Since then, my geography’s changed a lot. I moved to the south of France at 16, then to Spain after getting married in 2002, and finally landed in Canada in 2006. And while I’ve let go of a lot of my younger assumptions — including some fairly rigid black-and-white ones I grew up with — that early pull toward the American ideal still lingers. I still love visiting the States. Vermont, with its mix of down-to-earth, artistic, and deeply political energy, speaks to me — and its proximity doesn’t hurt. But I also love exploring the New Hampshire and Maine coasts, soaking up the energy of Boston or NYC, and wandering the desert landscapes around Las Vegas. Even Vegas proper has something quintessentially American about it — a surreal boldness, a kind of mythic sparkle that just begs to be experienced from time to time, in small doses. I’m still in love with California, too. I first visited at 19, back in 1996, and yeah — it delivered. The sunshine, the energy, the dream-like quality of it all. But with each visit since, I’ve had moments where I couldn’t quite shake a feeling of fakeness. Like the version of California I’d been sold — by magazines, TV, music — didn’t quite match the one on the ground. It was still beautiful, still iconic, but also tinged with something manufactured. And that realization? It didn’t just apply to California. It started to colour how I saw the American myth as a whole.

Still, there’s a reason I keep going back. Road trips down south — Highway 1, 101, doesn’t really matter — always feel like a dream. And the people? Something special. That warm "honey" from a waitress at a random Waffle House we pulled into — and not just once — it’s one of those spontaneous, sincere human connections that feels uniquely American. It’s the kind of warmth that seems increasingly rare in our fast-paced, disconnected world. Honestly, I wish I could explore even more.

But I’m also not blind. Over the past several years — especially since 2016 — it’s been hard to watch what’s happening politically south of the border without feeling a creeping unease. The erosion of democratic norms, the polarization, the performative cruelty that seems to be gaining ground — it’s made me think harder about what it means to not be American. About what it means to be Canadian. Or European. Or a global citizen. Or all of those things at once.

Canada’s not perfect, obviously. But something about the quieter, more collective tone of Canadian politics — the (at least theoretical) commitment to pluralism, to fairness, to figuring things out together — feels like it’s worth protecting. I didn’t always see it that way. For a long time, I didn’t feel equipped to have a political opinion at all. But lately I’ve been learning. Paying more attention. Starting to develop real preferences — not based on party lines, but on ideas that work. I don’t care much for ideology, but I do care about what’s effective, what brings people together, what actually makes life better for most. That feels political in the best possible way.

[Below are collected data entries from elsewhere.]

/-- The end of a Relay message's back-off: another copy, never at an age of L_max or more (R138, R191). -/
def Dev.rlBackoffEnd (d : Dev) (m : RlMsg) : Dev :=
  match m.backoff with
  | some u => if since48 d.now u < 2 ^ 47 ∧ d.since m.fst < d.lmax then d.rlSend m else d
  | none => d

/-! ### Probes (R192) -/

/-- The tick of a list that lies furthest back. -/
def Dev.longest (d : Dev) (l : List Nat) : Option Nat :=
  l.foldl (fun (b : Option Nat) t => match b with
    | some u => if d.since u < d.since t then some t else some u
    | none => some t) none

/-- Since when the device waits on a peer for an open step: the tick of the step that has waited longest (R192). -/
def Dev.rlWaitsOn (d : Dev) (g peer : Nat) : Option Nat :=
  let x := d.rlGroup g
  if peer = 256 then d.longest ((x.steps.filter (fun s => decide (s.phase = .waitDown))).map (fun (s : RlStep) => s.since))
  else if peer < d.rlCount g ∧ !(d.rlIsLocal g peer) then
    d.longest ((x.steps.filter (fun s => decide (s.phase = .gathering) && !(s.part peer).full)).map (fun (s : RlStep) => s.openedAt))
  else none

/-- PROBE ticks have passed while waiting on a peer: an RL_PROBE is sent (R192). -/
def Dev.rlProbe (d : Dev) (g peer : Nat) : Dev :=
  match d.rlWaitsOn g peer with
  | none => d
  | some t =>
    let x := d.rlGroup g
    let due := decide (d.rlProbeTicks ≤ d.since t) &&
      (match Tbl.get none x.probed peer with | some u => decide (d.rlProbeTicks ≤ d.since u) | none => true)
    if due && x.active then
      (d.setRlGroup g { x with probed := Tbl.put none peer (some d.now) x.probed }).rlNew (d.rlTo g peer tyRlProbe)
    else d

/-- RL_PROBE arrives: it is answered whatever the state (R190). -/
def Dev.rlProbeArrive (d : Dev) (p : Packet) : Dev :=
  d.rlArrive p tyRlProbe (fun d =>
    let x := d.rlGroup (rGroup p.hdr)
    (d.raiseIf (decide (rGen p.hdr ≠ d.rlGen (rGroup p.hdr))) evRlGenStale (rGroup p.hdr)).rlReply p tyRlProbeAck x.reason
      (if x.state = .aborted then x.abortStep else x.oldest) x.origin 0 x.state.code)

/-- RL_PROBE_ACK arrives: an aborted or OFF peer makes the device abort (R192). -/
def Dev.rlProbeAckArrive (d : Dev) (p : Packet) : Dev :=
  d.rlArrive p tyRlProbeAck (fun d => match d.rlNamed p.hdr with
    | none => d
    | some m =>
      let h := p.hdr
      let d := d.dropRlMsg m.num
      if rState h = 0 ∨ rGen h ≠ m.gen then d.rlCause m.group raPeerOff d.node 0 false none
      else if rState h = 3 then d.rlCause m.group (hSub h) (rOrigin h) 0 false none
      else d)

/-! ### Aborts (R193 to R196) -/

/-- RL_ABORT arrives: it is acknowledged, and a group in service of the same GEN is to abort with its reason and origin
(R190, R194, R195). -/
def Dev.rlAbortArrive (d : Dev) (p : Packet) : Dev :=
  d.rlArrive p tyRlAbort (fun d =>
    let h := p.hdr
    let d := d.rlAckTo p
    if rGen h ≠ d.rlGen (rGroup h) then d.raise evRlGenStale (rGroup h)
    else d.rlCause (rGroup h) (hSub h) (rOrigin h) (rFailed h) (hSub h == raMemberGone || hSub h == raMemberFault) none)

/-- The event of an abort's cause (R195, R198); reasons without a source raise none. -/
def causeEvent (reason : Nat) : Option Nat :=
  match reason with
  | 1 => some evRlChildLost
  | 2 => some evRlParentLost
  | 3 => some evRlMemberGone
  | 5 => some evRlMismatch
  | _ => none

/-- The words of a GROUP_ABORT event (R196). -/
def groupAbortWords (g gen step : Nat) (c : RlCause) : List Nat :=
  [eventWord0 0 7 stGroupAborted 0, pack [(16, g), (8, gen), (8, c.reason), (32, step)],
    pack [(32, c.origin), (32, c.failed)], bit c.localFailed]

/-- The collective commands of a group that a member has fetched and that have not posted (R195). -/
def Dev.rlOpenCmds (d : Dev) (g : Nat) : List Cmd :=
  d.tp.cmds.filter (fun c => decide (0x18 ≤ entOpcode c.entry) && collGroup c.entry == g
    && (d.rlMemberIndex g c.ep).isSome)

/-- The six steps of an abort at the boundary (R195). -/
def Dev.rlAbort (d : Dev) (g : Nat) (c : RlCause) : Dev :=
  let x := d.rlGroup g
  let d := d.latch rRlErrLatch (pack [(12, g), (4, c.reason), (18, c.origin)])
  let d := d.setRlGroup g { x with
    state := .aborted, reason := c.reason, origin := c.origin, abortStep := x.oldest, steps := [], waits := [], finished := [],
    cause := none, probed := [], gone := [] }
  let d := { d with rl := { d.rl with
    due := d.rl.due.filter (fun s => s.1 != g), msgs := d.rl.msgs.filter (fun m => m.group != g || m.type == tyRlAbort) } }
  let peers := (if d.rlRoot g then [] else [256]) ++ (d.rlChildren g).filter (fun i => !(d.rlIsLocal g i))
  let d := forEach (peers.filter (fun i => !(x.gone.contains i))) (fun i d => d.rlNew
    { d.rlTo g i tyRlAbort with reason := c.reason, origin := c.origin, failed := c.failed, step := x.base }) d
  let eps := (d.rlChildren g).filter (fun i => d.rlIsLocal g i)
  let d := forEach eps (fun i d =>
    let ep := d.rlChildEp g i
    d.postEvent ep (groupAbortWords g (d.rlGen g) x.base c) ((d.ep ep).elim false (fun e => e.irqEn)) false) d
  let d := forEach (d.rlOpenCmds g) (fun q d => d.cmdDone q stGroupAborted 0 0 0) d
  let d := (d.raise evRlGroupAbort g).rlRetry
  match causeEvent c.reason with
  | some e => if c.origin = d.node then d.raise e g else d
  | none => d

/-- ABORT_AT_BOUNDARY: a boundary has passed since the failure was detected or an RL_ABORT came (R195). -/
def Dev.rlAbortBoundary (d : Dev) (g : Nat) : Dev :=
  let x := d.rlGroup g
  match x.cause with
  | some c => if x.active && decide (c.at_ ≠ d.now) then d.rlAbort g c else d
  | none => d
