/-! ### The link layer at a boundary (R258, R263, R302) -/

/-- A class is starved: a frame of it waits, and want of credit or HOLD alone keeps it from starting on either channel (R263,
R302). -/
def Dev.starvedClass (d : Dev) (p c : Nat) : Bool :=
  let heads := (chansOf p c).filterMap (fun ch => d.head p ch)
  !heads.isEmpty && heads.all (fun f => !((d.lkPort p).credit f.chan f.bytes) && d.gatePass p c f && d.flowPass p c)

/-- The link layer at a tick boundary: HELLOs, the peer's life, starved classes, the holddown's return (R258, R263, R264,
R266). -/
def Dev.linkTick (d : Dev) (p : Nat) : Dev :=
  let x := d.lkPort p
  let aged := { x with heardBefore := x.heard, heard := false }
  match x.state with
  | .hello => (d.setLk p aged).sendHello p
  | .up =>
    let starved := (upFrom 0 8).filter (fun c => d.starvedClass p c)
    let run (c : Nat) (t : Tbl Nat) : Tbl Nat :=
      Tbl.put 0 c (if starved.contains c && x.alive then Tbl.get 0 x.starveRun c + 1 else 0) t
    d.setLk p { aged with
      silent := if x.alive then 0 else x.silent + 1, starved := starved.foldl (fun n c => n + 2 ^ c) 0, starveRun := forEach (upFrom 0 8) run x.starveRun,
      holddown := if 1024 < d.waited x.upAt then 0 else x.holddown }
  | _ => d.setLk p aged

/-! ### Registers (R304) -/

/-- SC_STATUS. -/
def Dev.scStatus (d : Dev) : Nat :=
  pack [(15, countWhere (upFrom 0 16384) (fun f => d.flowEn f)),
    (15, countWhere d.sc.flows (fun (f : Nat × ScFlow) => f.2.slot.isSome))]

/-- SC_GATE_SWITCH and SC_GATE_STATUS of an output. -/
def Dev.gateSwitchReg (d : Dev) (o : Nat) : Nat := (d.scOut o).armed.getD 0
def Dev.gateStatus (d : Dev) (o : Nat) : Nat :=
  let x := d.scOut o
  pack [(1, x.bank), (1, bit x.armed.isSome), (8, (d.gateAt o d.st.ns).1), (3, x.refuse), (8, d.gatesOpen o)]

/-- SC_FLOW_STATE of a flow. -/
def Dev.flowState (d : Dev) (f : Nat) : Nat :=
  let ok := d.flowOk f
  let wait := ((d.flow f).due - (d.st.ns / 8 : Nat)).toNat
  pack [(1, bit (ok && d.powered)), (1, bit (d.flow f).parked), (14, 0), (16, if ok then 0 else min 0xFFFF wait)]

end Sys2Proof.Machine
end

At the same time, I worry about the creeping influence of our big neighbour’s political habits. The polarization, the two-party mentality, the way every issue seems to be framed as a zero-sum battle. I’d hate to see Canada drift into that kind of binary thinking — where collaboration becomes a weakness, and politics becomes more about winning than working things out. I want a system where people from all sides can still come to the table. That still feels possible here. And it feels worth fighting for.

But I’ve come to realize that unity — the real kind, not the culty kind — doesn’t come from staying silent. It comes from engagement. From listening. From disagreement, even, but disagreement rooted in a shared sense that we belong to one another in some way. That our fates are connected.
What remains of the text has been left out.